P | x | y | s | t | l | equation |
---|---|---|---|---|---|---|
1 | -2 | -2 | 0 | 0 | 0 | (1) |
0 | 4 | 2 | 1 | 0 | 8 | (2) |
0 | 2 | 6 | 0 | 1 | 28 | (3) |
- Now the fun bit. Pick a column, any column, so long as the top number is negative (please note that you can't use l) For the sake of the example I'm going to use x, but if you're bored you can use y just to be different (if you have a lot of columns to choose from I'd recommend starting at the left, makes life easier).
- For each row (for which the number in your chosen column is positive) divide the number in the l column by the number in your chosen column.
- For the row which gave the smallest value, ring the number in your chosen column. (In my example it would be 4) This number is called the pivot.

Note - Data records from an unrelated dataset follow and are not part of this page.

/-- Each piece of work brings the run one place on. -/
theorem LastRun.work (ho : LastOnly pr c) (h : LastRun pr c e)
    (hgo : (deflWork pr .finish e).stopped = false) : LastRun pr c (deflWork pr .finish e).c := by
  have hfull := ho.sound.toFull
  have hblk := closeBlock_blk_inv hfull true
  cases h with
  | opened hd hs hp hb hw =>
    have hfin : e.d.finishing = false := by rw [hd]; exact ho.finishing
    rcases hs with hs | hs
    case inr =>
      rw [deflWork_flushed hs hfin]
      exact .opened (hd.trans rfl) (.inl rfl) hp hb (hw.congr rfl rfl rfl)
    have hla : lookahead e.d = 0 := by
      rw [hd]
      show dataEnd c.d - c.d.pos = 0
      rw [ho.pos, Nat.sub_self]
    have hav := hw.availIn ho.availIn
    have ht := tokenised_of_nothing (pr := pr) (f := .finish) hav hla (by rw [hd]; exact ho.deferred)
    have hclose : deflWork pr .finish e = e.cont false (lastClosed pr e.d) := by
      rw [deflWork_collect (by rw [hs]; nofun) hp, collect_open (by rw [ht]), ht, accept_of_empty hav]
      refine decideCollect_cases (c := e) (motive := fun r => r = _) ?_ ?_ ?_ ?_ ?_ ?_ ?_
      · exact fun h => absurd hav h
      · exact fun _ h => absurd h nofun
      · exact fun _ _ => rfl
      · exact fun _ h => absurd h nofun
      · exact fun _ _ h => absurd rfl h
      · exact fun _ _ h => absurd rfl h
      · exact fun _ _ h => absurd rfl h
    rw [hclose]
    exact .closed (lastClosed_of_onlyIo pr hd) hs rfl hb (hw.congr rfl rfl rfl)
  | closed hd hs hp hb hw =>
    have hbits : e.d.BitsOk := by rw [Defl.BitsOk, hb.1, hb.2]; exact ho.sound.bits
    have he : e.d.blk = (closeBlock pr true c.d).blk := by rw [hd]; rfl
    have happ := appended_hbEmitHeader (he ▸ hblk) hbits
    rw [deflWork_blkHeader (by rw [hs]; nofun) hp]
    refine .headed (hd.trans (onlyIo_headerDone e.d)) (by rw [DeflCtx.cont, headerDone_frame]; exact hs) rfl happ.ok ?_
    refine hw.append (by rw [headerDone_frame]) (by rw [headerDone_frame]) ?_
    rw [← he, ← hb.1]
    exact happ.written
  | headed hd hs hp hb hw =>
    have he : e.d.blk = (closeBlock pr true c.d).blk := by rw [hd]; rfl
    have happ := appended_hbEmitSymbols (he ▸ hblk) hb
    have hfinal : e.d.blk.final = true := by rw [he]; rfl
    rw [deflWork_blkSymbols (by rw [hs]; nofun) hp]
    refine .coded (hd.trans (onlyIo_symbolsDone e.d)) (by rw [DeflCtx.cont, symbolsDone_frame]; exact hs)
      (by rw [DeflCtx.cont, symbolsDone_frame]; exact if_pos hfinal) happ.ok ?_
    refine hw.append (by rw [symbolsDone_frame]) (by rw [symbolsDone_frame]) ?_
    rw [← he]
    exact happ.written
  | coded hd hs hp hb hw =>
    rw [deflWork_trailer (by rw [hs]; nofun) hp]
    refine .trailed (hd.trans (onlyIo_trailerDone e.d)) rfl rfl (trailerDone_bitCnt e.d) ?_
    have htr : trailerBytes e.d.wrap e.d.check e.d.isize = trailerBytes c.d.wrap c.d.check c.d.isize := by rw [hd]; rfl
    have hpad := hw.bitCnt hb.1
    have happ := hw.append (d := trailerDone e.d) (by rw [trailerDone_frame]) (by rw [trailerDone_frame])
      ((writtenBits_trailer e.d hb).trans (List.append_assoc _ _ _))
    rwa [htr, hpad, ← List.append_assoc] at happ
  | trailed hd hs hp hb hw =>
    have hfin : e.d.finishing = true := by rw [hd]; rfl
    rw [deflWork_ended hs hfin] at hgo
    cases hgo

- At this point you need to draw a line in your tableau so you can write in the first iteration. Leave a line for equation 4 and divide (2) by the pivot (in this case 4) then write that into the space for (5)
- You now need to make all the values in the x column (apart from your pivot line) equal to 0. You do this by combining appropriate multiples of the pivot with the original equation for each line. For example (4)=(1)+0.5(2) Once you have done this your tableau should look like this:
P | x | y | s | t | l | equation |
---|---|---|---|---|---|---|
1 | -2 | -2 | 0 | 0 | 0 | (1) |
0 | 4 | 2 | 1 | 0 | 8 | (2) |
0 | 2 | 6 | 0 | 1 | 28 | (3) |
1 | 0 | -1 | 0.5 | 0 | 4 | (4)=(1)+0.5(2) |
0 | 1 | 0.5 | 0.25 | 0 | 2 | (5)=(2)/4 |
0 | 0 | 5 | -0.5 | 1 | 24 | (6)=(3)-0.5(2) |
- If you still have negative numbers on your top row (not including column l) repeat steps 6-8 until all your top row are positive. Once this is the case you have completed your simplex problem.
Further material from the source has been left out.